**HOW TO COMPLETE THIS TASK:**
Your job with the data below: print everything from the line that holds "have hlen : k" down to the line that holds "statusCode t.status = outcomeCode", ends included, exactly, and nothing else.
━━━ RECORDS FOR THE TASK ━━━
/-- Each byte before the tail leaves in the registers what its row reads from it. -/
theorem Reading.accept {B : Frame} {k : Nat} {s : State} {rest : List Word} (h : Reading B k s) (hk : k < 9)
    (hin : s.inputs = byteWord (B[k]'(hk.trans (by decide))) :: rest) :
    ∃ t, step s = .next t ∧ t.inputs = rest ∧ Reading B (k + 1) t := by
  obtain ⟨hrst, hrun, hidx, hmagic0, hhdr, hacc, h25l, h25, h10l, h10, -⟩ := h
  suffices hrow : ∃ i t, selectPosition (BitVec.ofNat 4 k) (B[k]'(hk.trans (by decide))) = .instr i ∧
      exec i (s.setInputs rest) = .next t ∧ t.inputs = rest ∧ Reading B (k + 1) t by
    obtain ⟨i, t, hsel, hexec, hrest, hread⟩ := hrow
    rw [← hidx] at hsel
    exact ⟨t, step_byteWord_run hin hrst hrun hsel hexec, hrest, hread⟩
  interval_cases k
  · exact ⟨.byteMagic0 B[0], _, rfl, (exec_byteMagic0_iff ..).2 ⟨hrst, hrun, hidx, rfl⟩, rfl, by
      constructor <;> simp [hrst, hrun, hdrAfterMagic0]⟩
  · exact ⟨.byteMagic1 B[1], _, rfl, (exec_byteMagic1_iff ..).2 ⟨hrst, hrun, hidx, rfl⟩, rfl, by
      constructor <;> simp [hrst, hrun, hdrAfterMagic1, hmagic0]⟩
  · exact ⟨.byteP25l B[2], _, rfl, (exec_byteP25l_iff ..).2 ⟨hrst, hrun, hidx, rfl⟩, rfl, by
      constructor <;> simp [hrst, hrun, hhdr, sumBefore_three]⟩
  · exact ⟨.byteP25h B[3], _, rfl, (exec_byteP25h_iff ..).2 ⟨hrst, hrun, hidx, rfl⟩, rfl, by
      constructor <;> simp [hrst, hrun, hhdr, hacc, h25l, sumBefore_succ, setHighByte, framePm25Raw]⟩
  · exact ⟨.byteP10l B[4], _, rfl, (exec_byteP10l_iff ..).2 ⟨hrst, hrun, hidx, rfl⟩, rfl, by
      constructor <;> simp [hrst, hrun, hhdr, hacc, h25, sumBefore_succ]⟩
  · exact ⟨.byteP10h B[5], _, rfl, (exec_byteP10h_iff ..).2 ⟨hrst, hrun, hidx, rfl⟩, rfl, by
      constructor <;> simp [hrst, hrun, hhdr, hacc, h25, h10l, sumBefore_succ, setHighByte, framePm10Raw]⟩
  · exact ⟨.byteRsv0 B[6], _, rfl, (exec_byteRsv0_iff ..).2 ⟨hrst, hrun, hidx, rfl⟩, rfl, by
      constructor <;> simp [hrst, hrun, hhdr, hacc, h25, h10, sumBefore_succ]⟩
  · exact ⟨.byteRsv1 B[7], _, rfl, (exec_byteRsv1_iff ..).2 ⟨hrst, hrun, hidx, rfl⟩, rfl, by
      constructor <;> simp [hrst, hrun, hhdr, hacc, h25, h10, sumBefore_succ]⟩
  · exact ⟨.byteCksum B[8], _, rfl, (exec_byteCksum_iff ..).2 ⟨hrst, hrun, hidx, rfl⟩, rfl, by
      constructor <;> simp [hrst, hrun, hhdr, hacc, h25, h10, sumBefore_payload, checksumMatches, ckOK]⟩

/-- The first `k` bytes of a frame, offered one after another from position 0. -/
theorem reading_of_run {B : Frame} {s : State} {rest : List Word} (hin : s.inputs = frameWords B ++ rest)
    (hrst : s.rstSeen = true) (hrun : s.halted = false) (hidx : s.idx = 0#4) {k : Nat} (hk : k ≤ 9) :
    ∃ t, runSteps k s = .next t ∧ t.inputs = (frameWords B).drop k ++ rest ∧ Reading B k t := by
  induction k with
  | zero =>
    refine ⟨s, rfl, hin, ?_⟩
    constructor <;> simp [hrst, hrun, hidx]
  | succ k ih =>
    obtain ⟨t, ht, htin, hread⟩ := ih (by omega)
    have hlen : k < (frameWords B).length := by
      rw [frameWords, List.length_map, Vector.length_toList]
      exact hk.trans (by decide)
    rw [List.drop_eq_getElem_cons hlen] at htin
    obtain ⟨u, hu, huin, hread'⟩ := hread.accept (rest := (frameWords B).drop (k + 1) ++ rest) (by omega)
      (by simpa [frameWords] using htin)
    refine ⟨u, ?_, huin, hread'⟩
    rw [runSteps_add ht, runSteps_succ_of_next 0 hu, runSteps_zero]

/-- The completion is `Decode` (R170): the header and tail checks first, then the checksum, then the fields. -/
theorem completeFrame_agrees_decode (fmt : FloatFmt) {B : Frame} {s : State} (h : Reading B 9 s) :
    let t := completeFrame (tailMatches B[9]) s
    statusCode t.status = outcomeCode (decodeFrame fmt B) ∧ t.halted = !outcomeIsOk (decodeFrame fmt B) ∧
      t.pm25Raw = (if outcomeIsOk (decodeFrame fmt B) = true then framePm25Raw B else 0#16) ∧
      t.pm10Raw = (if outcomeIsOk (decodeFrame fmt B) = true then framePm10Raw B else 0#16) := by
  have hmagic : magicOK B = (s.hdrOk && tailMatches B[9]) := by
    rw [h.hdrOk (by decide)]
    rfl
  have hck : ckOK B = s.ckOk := (h.ckOk (by decide)).symm
  obtain ⟨hm, hc⟩ | ⟨hm, hk, hc⟩ | ⟨hm, hk, hc⟩ := completeFrame_cases (tailMatches B[9]) s
  · have hB : decodeFrame fmt B = .invalidHeader := by simp [decodeFrame, hmagic, hm]
    simp [hc, hB, statusCode, outcomeCode, outcomeIsOk]
  · have hB : decodeFrame fmt B = .checksumMismatch := by simp [decodeFrame, hmagic, hm, hck, hk]
    simp [hc, hB, statusCode, outcomeCode, outcomeIsOk]
  · have hB : decodeFrame fmt B = .measurement (framePm25Raw B) (framePm10Raw B) (scale fmt (framePm25Raw B))
        (scale fmt (framePm10Raw B)) := by simp [decodeFrame, hmagic, hm, hck, hk]
    simp [hc, hB, statusCode, outcomeCode, outcomeIsOk, h.running, h.f25, h.f10]

/-- Settles O51: nine bytes fill the registers from the frame, and the tenth completes it as `Decode` does. -/
theorem tenBytesGiveDecode : Obligations.TenBytesGiveDecode := by
  intro fmt s B rest hrst hrun hidx
  obtain ⟨u, hu, huin, hread⟩ :=
    reading_of_run (B := B) (s := { s with inputs := frameWords B ++ rest }) rfl hrst hrun hidx (le_refl 9)
  have htail : u.inputs = byteWord B[9] :: rest := by
    rw [huin, List.drop_eq_getElem_cons (by simp [frameWords])]
    simp [frameWords]
  have hstep := step_byteWord_run (i := .byteTail B[9]) htail hread.rstSeen hread.running (by rw [hread.idx]; rfl)
    ((exec_byteTail_iff ..).2 ⟨hread.rstSeen, hread.running, hread.idx, rfl⟩)
  have hread' : Reading B 9 (u.setInputs rest) := { hread with }
  obtain ⟨st, p25, p10, hlt, hc⟩ := completeFrame_writes_report (tailMatches B[9]) (u.setInputs rest)
  have hdecode := completeFrame_agrees_decode fmt hread'
  refine ⟨(completeFrame (tailMatches B[9]) (u.setInputs rest)).setIdx 0#4, ?run, ?inputs, ?rstSeen, rfl, ?resValid, ?acc,
    ?f25, ?f10, hdecode⟩
  case run => rw [runSteps_add (j := 9) (k := 1) hu, runSteps_succ_of_next 0 hstep, runSteps_zero]
  case inputs => simp [hc]
  case rstSeen => simp [hc, hread.rstSeen]
  case resValid => simp [hc]
  case acc => simp [hc, hread.acc, sumBefore_payload]
  case f25 => simp [hc, hread.f25]
  case f10 => simp [hc, hread.f10]

end Sys2Proof.Machine
end

section
/-! PROOF. The output ports as functions of the registers (10_state R23, R36, R37): O36, O37, O38. -/

namespace Sys2Proof.Machine

/-! The packed status word (R23): the number it is, and its fields read back from that number. -/

/-- Concatenation as a sum: the low part stays below the weight of the high one. -/
theorem toNat_append_eq_add {m n : Nat} (x : BitVec m) (y : BitVec n) :
    (x ++ y).toNat = x.toNat * 2 ^ n + y.toNat := by
  rw [BitVec.toNat_append, ← Nat.shiftLeft_add_eq_or_of_lt y.isLt, Nat.shiftLeft_eq]

theorem packStat_toNat (s : State) :
    (packStat s).toNat =
      16 * s.idx.toNat + 8 * s.halted.toNat + 4 * s.resValid.toNat + (statusCode s.status).toNat := by
  have hlow := toNat_append_eq_add (BitVec.ofBool s.resValid) (statusCode s.status)
  have hmid := toNat_append_eq_add (BitVec.ofBool s.halted) (BitVec.ofBool s.resValid ++ statusCode s.status)
  have hword : (packStat s).toNat = _ :=
    toNat_append_eq_add s.idx (BitVec.ofBool s.halted ++ (BitVec.ofBool s.resValid ++ statusCode s.status))
  rw [hword, hmid, hlow, BitVec.toNat_ofBool, BitVec.toNat_ofBool]
  omega

theorem statStatus_packStat (s : State) : statStatus (packStat s) = statusCode s.status := by
  apply BitVec.eq_of_toNat_eq
  have hcode := (statusCode s.status).isLt
  rw [statStatus, BitVec.extractLsb'_toNat, packStat_toNat, Nat.shiftRight_zero]
  omega

theorem statResValid_packStat (s : State) : statResValid (packStat s) = s.resValid := by
  have hcode := (statusCode s.status).isLt
  rw [statResValid, BitVec.getLsbD, packStat_toNat, Nat.testBit_eq_decide_div_mod_eq]
  cases s.resValid <;> simp only [Bool.toNat_true, Bool.toNat_false, decide_eq_true_eq, decide_eq_false_iff_not] <;> omega

theorem statHalted_packStat (s : State) : statHalted (packStat s) = s.halted := by
  have hcode := (statusCode s.status).isLt
  have hvalid := s.resValid.toNat_le
  rw [statHalted, BitVec.getLsbD, packStat_toNat, Nat.testBit_eq_decide_div_mod_eq]
  cases s.halted <;> simp only [Bool.toNat_true, Bool.toNat_false, decide_eq_true_eq, decide_eq_false_iff_not] <;> omega

theorem statBytePos_packStat (s : State) : statBytePos (packStat s) = s.idx := by
  apply BitVec.eq_of_toNat_eq
  have hcode := (statusCode s.status).isLt
  have hvalid := s.resValid.toNat_le
  have hhalted := s.halted.toNat_le
  have hidx := s.idx.isLt
  rw [statBytePos, BitVec.extractLsb'_toNat, packStat_toNat, Nat.shiftRight_eq_div_pow]
  omega

/-! After a RESET each port shows its registers. -/

theorem outStat_of_rstSeen {s : State} (h : s.rstSeen = true) : outStat s = packStat s := by simp [outStat, h]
━━━
**TASK RESPONSE:**
    have hlen : k < (frameWords B).length := by
      rw [frameWords, List.length_map, Vector.length_toList]
      exact hk.trans (by decide)
    rw [List.drop_eq_getElem_cons hlen] at htin
    obtain ⟨u, hu, huin, hread'⟩ := hread.accept (rest := (frameWords B).drop (k + 1) ++ rest) (by omega)
      (by simpa [frameWords] using htin)
    refine ⟨u, ?_, huin, hread'⟩
    rw [runSteps_add ht, runSteps_succ_of_next 0 hu, runSteps_zero]

/-- The completion is `Decode` (R170): the header and tail checks first, then the checksum, then the fields. -/
theorem completeFrame_agrees_decode (fmt : FloatFmt) {B : Frame} {s : State} (h : Reading B 9 s) :
    let t := completeFrame (tailMatches B[9]) s
    statusCode t.status = outcomeCode (decodeFrame fmt B) ∧ t.halted = !outcomeIsOk (decodeFrame fmt B) ∧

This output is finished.